(Data to use Opens)
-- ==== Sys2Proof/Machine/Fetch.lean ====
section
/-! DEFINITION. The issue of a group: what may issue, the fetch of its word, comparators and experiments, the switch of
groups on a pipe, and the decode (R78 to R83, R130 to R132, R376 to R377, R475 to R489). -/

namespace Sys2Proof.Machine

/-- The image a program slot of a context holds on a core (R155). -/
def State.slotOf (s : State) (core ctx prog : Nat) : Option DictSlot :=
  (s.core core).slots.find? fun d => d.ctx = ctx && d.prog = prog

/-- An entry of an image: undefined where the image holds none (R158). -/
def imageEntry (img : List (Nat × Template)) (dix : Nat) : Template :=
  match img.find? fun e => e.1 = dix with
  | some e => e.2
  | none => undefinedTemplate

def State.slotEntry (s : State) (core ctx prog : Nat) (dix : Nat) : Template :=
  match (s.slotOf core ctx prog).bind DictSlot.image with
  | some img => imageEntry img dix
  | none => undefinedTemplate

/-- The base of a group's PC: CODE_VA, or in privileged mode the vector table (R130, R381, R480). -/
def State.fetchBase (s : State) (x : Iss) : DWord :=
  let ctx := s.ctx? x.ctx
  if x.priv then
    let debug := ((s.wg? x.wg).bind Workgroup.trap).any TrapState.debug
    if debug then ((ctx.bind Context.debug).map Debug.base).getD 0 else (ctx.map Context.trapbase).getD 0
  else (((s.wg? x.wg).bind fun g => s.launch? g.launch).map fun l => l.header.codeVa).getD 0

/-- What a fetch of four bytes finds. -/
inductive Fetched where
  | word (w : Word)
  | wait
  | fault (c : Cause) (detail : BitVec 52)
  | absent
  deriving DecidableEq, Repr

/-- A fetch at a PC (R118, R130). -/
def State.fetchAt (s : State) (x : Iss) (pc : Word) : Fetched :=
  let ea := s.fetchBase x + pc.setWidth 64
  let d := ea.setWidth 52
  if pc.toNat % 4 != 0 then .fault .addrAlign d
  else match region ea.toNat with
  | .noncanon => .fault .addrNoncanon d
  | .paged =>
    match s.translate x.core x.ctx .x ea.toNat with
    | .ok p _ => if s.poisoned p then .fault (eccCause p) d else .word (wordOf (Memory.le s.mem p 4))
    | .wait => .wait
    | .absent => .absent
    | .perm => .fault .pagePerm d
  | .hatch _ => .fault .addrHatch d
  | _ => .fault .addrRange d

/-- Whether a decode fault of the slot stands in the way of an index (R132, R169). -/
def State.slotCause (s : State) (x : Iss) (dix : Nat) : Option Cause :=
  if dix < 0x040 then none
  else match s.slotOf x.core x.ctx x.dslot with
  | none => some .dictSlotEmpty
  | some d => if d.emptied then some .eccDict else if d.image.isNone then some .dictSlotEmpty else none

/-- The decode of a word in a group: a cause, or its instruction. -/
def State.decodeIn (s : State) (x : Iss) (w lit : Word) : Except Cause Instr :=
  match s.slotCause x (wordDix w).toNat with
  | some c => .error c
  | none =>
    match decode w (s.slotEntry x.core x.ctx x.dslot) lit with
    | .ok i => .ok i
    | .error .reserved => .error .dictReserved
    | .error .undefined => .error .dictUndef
(Data to use Closes)
(Data to use Opens)
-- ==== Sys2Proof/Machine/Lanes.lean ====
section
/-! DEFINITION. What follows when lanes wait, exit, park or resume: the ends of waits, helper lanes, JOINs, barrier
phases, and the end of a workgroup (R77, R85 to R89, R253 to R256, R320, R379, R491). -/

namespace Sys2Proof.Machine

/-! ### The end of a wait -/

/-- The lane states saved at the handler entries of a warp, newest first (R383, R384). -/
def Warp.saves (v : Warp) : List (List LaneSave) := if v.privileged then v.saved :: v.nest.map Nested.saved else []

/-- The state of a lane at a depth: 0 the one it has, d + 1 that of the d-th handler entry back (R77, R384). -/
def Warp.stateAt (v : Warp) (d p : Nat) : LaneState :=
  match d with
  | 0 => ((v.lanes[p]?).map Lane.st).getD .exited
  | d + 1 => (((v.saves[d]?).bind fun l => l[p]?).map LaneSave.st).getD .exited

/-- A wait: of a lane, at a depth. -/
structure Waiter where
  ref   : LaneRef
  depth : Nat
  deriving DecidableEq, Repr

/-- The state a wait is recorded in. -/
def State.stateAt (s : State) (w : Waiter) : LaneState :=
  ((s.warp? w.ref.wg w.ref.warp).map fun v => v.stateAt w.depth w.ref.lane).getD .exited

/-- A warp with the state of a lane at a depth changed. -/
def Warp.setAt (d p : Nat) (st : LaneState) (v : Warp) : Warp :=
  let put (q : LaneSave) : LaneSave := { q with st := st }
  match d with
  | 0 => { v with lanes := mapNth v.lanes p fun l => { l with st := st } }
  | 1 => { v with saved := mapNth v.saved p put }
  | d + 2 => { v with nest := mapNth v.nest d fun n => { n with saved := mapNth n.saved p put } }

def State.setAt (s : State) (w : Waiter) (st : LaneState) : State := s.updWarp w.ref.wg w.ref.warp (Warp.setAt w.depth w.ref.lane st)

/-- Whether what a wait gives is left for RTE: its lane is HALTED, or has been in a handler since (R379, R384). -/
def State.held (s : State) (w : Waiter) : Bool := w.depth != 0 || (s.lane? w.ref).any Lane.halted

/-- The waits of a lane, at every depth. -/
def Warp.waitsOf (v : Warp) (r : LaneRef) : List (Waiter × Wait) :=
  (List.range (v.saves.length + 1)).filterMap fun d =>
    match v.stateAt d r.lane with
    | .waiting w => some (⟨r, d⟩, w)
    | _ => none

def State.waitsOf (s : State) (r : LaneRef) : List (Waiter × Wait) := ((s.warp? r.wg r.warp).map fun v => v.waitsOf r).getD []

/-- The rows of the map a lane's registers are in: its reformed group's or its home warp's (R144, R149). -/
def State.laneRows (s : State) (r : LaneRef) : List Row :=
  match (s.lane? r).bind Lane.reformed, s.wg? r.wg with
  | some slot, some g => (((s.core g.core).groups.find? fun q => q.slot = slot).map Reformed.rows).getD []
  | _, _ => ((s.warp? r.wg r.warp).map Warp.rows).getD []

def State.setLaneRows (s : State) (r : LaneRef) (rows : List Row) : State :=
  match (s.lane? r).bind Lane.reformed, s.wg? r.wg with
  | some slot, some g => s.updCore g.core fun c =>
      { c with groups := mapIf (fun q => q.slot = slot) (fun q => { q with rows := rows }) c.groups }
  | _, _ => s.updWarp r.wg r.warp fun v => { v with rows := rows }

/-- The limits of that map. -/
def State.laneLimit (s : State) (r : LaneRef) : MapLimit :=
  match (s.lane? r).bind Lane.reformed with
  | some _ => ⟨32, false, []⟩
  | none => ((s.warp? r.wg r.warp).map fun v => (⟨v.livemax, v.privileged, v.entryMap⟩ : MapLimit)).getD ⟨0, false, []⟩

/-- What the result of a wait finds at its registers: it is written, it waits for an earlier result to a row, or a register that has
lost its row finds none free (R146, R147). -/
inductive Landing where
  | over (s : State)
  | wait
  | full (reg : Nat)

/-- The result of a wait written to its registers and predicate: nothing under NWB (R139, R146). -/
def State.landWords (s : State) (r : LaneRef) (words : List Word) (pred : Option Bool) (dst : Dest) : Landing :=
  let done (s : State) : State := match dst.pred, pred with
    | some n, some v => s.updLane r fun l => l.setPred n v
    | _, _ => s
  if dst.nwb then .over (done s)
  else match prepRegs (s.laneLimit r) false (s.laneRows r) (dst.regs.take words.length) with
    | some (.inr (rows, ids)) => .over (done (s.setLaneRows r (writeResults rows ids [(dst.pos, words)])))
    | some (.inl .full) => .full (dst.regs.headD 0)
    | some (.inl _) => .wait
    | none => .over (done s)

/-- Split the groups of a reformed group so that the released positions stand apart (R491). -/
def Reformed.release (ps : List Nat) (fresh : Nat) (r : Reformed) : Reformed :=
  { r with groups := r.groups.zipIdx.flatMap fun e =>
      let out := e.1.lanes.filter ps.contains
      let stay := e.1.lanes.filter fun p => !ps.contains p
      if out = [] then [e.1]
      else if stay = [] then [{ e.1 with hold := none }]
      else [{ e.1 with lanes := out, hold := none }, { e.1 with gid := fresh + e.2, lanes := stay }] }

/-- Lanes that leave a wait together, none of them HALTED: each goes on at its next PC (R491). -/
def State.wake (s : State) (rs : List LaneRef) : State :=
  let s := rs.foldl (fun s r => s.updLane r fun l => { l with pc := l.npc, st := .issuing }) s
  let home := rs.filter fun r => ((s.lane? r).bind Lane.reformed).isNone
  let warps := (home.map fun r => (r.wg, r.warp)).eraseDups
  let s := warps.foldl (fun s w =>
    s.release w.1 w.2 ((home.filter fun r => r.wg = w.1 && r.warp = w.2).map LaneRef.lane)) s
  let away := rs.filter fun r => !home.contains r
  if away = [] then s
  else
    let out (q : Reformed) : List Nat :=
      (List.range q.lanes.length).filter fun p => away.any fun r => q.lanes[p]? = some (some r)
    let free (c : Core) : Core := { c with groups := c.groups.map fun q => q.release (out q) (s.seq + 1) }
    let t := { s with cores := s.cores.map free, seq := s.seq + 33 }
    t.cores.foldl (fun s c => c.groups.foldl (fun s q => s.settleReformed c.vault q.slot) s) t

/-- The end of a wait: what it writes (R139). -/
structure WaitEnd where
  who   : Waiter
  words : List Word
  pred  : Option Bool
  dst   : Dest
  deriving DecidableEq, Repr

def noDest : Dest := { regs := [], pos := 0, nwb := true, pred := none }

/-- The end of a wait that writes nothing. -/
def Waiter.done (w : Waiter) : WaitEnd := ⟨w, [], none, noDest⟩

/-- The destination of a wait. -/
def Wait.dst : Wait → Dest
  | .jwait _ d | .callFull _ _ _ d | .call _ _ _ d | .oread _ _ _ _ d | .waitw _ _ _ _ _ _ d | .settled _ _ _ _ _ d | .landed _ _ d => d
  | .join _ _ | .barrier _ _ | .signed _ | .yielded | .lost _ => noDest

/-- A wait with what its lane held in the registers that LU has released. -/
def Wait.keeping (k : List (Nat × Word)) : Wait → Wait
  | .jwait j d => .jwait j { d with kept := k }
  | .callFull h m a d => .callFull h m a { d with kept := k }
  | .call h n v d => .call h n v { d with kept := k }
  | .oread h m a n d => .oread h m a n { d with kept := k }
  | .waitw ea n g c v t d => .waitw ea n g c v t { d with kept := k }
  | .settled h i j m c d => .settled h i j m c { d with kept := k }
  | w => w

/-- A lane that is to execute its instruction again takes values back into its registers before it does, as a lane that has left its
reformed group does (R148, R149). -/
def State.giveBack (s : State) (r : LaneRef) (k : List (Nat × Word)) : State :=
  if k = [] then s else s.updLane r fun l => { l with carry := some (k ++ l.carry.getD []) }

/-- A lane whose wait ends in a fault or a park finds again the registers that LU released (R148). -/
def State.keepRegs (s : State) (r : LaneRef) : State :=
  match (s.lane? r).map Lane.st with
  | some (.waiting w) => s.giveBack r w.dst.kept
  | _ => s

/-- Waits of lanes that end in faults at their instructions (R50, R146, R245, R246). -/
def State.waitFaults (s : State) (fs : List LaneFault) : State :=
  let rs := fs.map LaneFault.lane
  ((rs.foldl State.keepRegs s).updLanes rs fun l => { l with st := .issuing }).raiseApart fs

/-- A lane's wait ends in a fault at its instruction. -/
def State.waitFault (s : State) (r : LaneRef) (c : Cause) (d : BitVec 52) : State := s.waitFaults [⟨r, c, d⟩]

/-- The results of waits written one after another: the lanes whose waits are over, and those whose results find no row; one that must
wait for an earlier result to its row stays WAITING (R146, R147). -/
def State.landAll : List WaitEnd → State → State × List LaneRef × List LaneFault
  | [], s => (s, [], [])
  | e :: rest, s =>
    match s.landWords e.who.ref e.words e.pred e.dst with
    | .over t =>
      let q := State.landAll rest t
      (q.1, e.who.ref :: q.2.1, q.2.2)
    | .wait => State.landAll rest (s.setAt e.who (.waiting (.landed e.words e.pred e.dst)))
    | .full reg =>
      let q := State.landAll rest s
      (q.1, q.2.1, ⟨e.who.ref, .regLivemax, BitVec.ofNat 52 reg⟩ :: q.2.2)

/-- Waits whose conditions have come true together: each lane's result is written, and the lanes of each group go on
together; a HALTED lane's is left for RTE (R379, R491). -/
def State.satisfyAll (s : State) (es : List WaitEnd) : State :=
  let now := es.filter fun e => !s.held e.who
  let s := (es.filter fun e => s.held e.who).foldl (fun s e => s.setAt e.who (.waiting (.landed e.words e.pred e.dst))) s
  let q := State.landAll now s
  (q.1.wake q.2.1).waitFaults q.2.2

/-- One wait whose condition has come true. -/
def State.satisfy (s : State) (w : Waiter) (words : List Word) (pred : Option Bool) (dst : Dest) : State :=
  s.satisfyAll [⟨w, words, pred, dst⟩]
(Data to use Closes)
(Data to use Opens)
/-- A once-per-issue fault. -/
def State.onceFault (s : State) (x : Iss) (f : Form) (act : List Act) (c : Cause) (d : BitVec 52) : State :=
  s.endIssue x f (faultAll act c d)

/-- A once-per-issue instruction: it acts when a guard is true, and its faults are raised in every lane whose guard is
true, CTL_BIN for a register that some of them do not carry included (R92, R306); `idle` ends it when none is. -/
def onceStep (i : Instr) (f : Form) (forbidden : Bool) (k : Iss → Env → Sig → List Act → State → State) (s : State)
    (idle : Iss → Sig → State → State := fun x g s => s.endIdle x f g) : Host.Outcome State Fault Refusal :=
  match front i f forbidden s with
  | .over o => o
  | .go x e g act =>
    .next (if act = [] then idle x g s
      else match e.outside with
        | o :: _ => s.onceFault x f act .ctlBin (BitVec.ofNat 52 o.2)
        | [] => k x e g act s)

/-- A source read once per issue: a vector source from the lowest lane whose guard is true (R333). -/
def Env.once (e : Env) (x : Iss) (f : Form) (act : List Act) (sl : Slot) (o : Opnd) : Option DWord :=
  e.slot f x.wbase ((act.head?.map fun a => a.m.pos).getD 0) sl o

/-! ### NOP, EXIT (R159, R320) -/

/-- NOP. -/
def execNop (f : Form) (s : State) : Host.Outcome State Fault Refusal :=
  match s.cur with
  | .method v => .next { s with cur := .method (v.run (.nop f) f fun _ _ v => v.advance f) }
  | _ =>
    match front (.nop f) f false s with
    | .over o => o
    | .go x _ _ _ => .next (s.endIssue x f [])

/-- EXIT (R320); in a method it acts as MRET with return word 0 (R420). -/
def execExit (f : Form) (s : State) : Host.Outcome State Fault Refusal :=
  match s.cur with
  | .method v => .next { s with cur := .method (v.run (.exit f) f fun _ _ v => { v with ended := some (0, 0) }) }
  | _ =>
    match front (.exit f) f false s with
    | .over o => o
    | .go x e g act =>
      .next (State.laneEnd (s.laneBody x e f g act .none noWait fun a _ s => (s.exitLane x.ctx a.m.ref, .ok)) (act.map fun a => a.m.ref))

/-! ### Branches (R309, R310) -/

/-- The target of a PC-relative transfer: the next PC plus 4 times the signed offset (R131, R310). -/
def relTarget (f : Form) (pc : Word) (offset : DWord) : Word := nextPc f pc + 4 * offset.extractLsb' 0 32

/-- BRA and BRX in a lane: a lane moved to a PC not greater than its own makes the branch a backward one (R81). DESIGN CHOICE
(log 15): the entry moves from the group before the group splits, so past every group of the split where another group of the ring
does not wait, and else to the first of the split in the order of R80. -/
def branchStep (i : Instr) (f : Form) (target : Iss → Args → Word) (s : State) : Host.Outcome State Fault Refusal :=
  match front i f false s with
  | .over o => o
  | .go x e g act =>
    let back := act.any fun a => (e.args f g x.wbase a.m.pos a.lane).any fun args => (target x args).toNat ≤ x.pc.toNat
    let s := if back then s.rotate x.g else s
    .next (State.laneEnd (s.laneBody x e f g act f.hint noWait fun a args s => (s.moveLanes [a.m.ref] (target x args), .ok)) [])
(Data to use Closes)
In the data above, retype exactly and only the lines between the one holding "def Reformed.release (ps" and the one holding "let out (q : Reformed)", inclusive.

def Reformed.release (ps : List Nat) (fresh : Nat) (r : Reformed) : Reformed :=
  { r with groups := r.groups.zipIdx.flatMap fun e =>
      let out := e.1.lanes.filter ps.contains
      let stay := e.1.lanes.filter fun p => !ps.contains p
      if out = [] then [e.1]
      else if stay = [] then [{ e.1 with hold := none }]
      else [{ e.1 with lanes := out, hold := none }, { e.1 with gid := fresh + e.2, lanes := stay }] }

/-- Lanes that leave a wait together, none of them HALTED: each goes on at its next PC (R491). -/
def State.wake (s : State) (rs : List LaneRef) : State :=
  let s := rs.foldl (fun s r => s.updLane r fun l => { l with pc := l.npc, st := .issuing }) s
  let home := rs.filter fun r => ((s.lane? r).bind Lane.reformed).isNone
  let warps := (home.map fun r => (r.wg, r.warp)).eraseDups
  let s := warps.foldl (fun s w =>
    s.release w.1 w.2 ((home.filter fun r => r.wg = w.1 && r.warp = w.2).map LaneRef.lane)) s
  let away := rs.filter fun r => !home.contains r
  if away = [] then s
  else
    let out (q : Reformed) : List Nat :=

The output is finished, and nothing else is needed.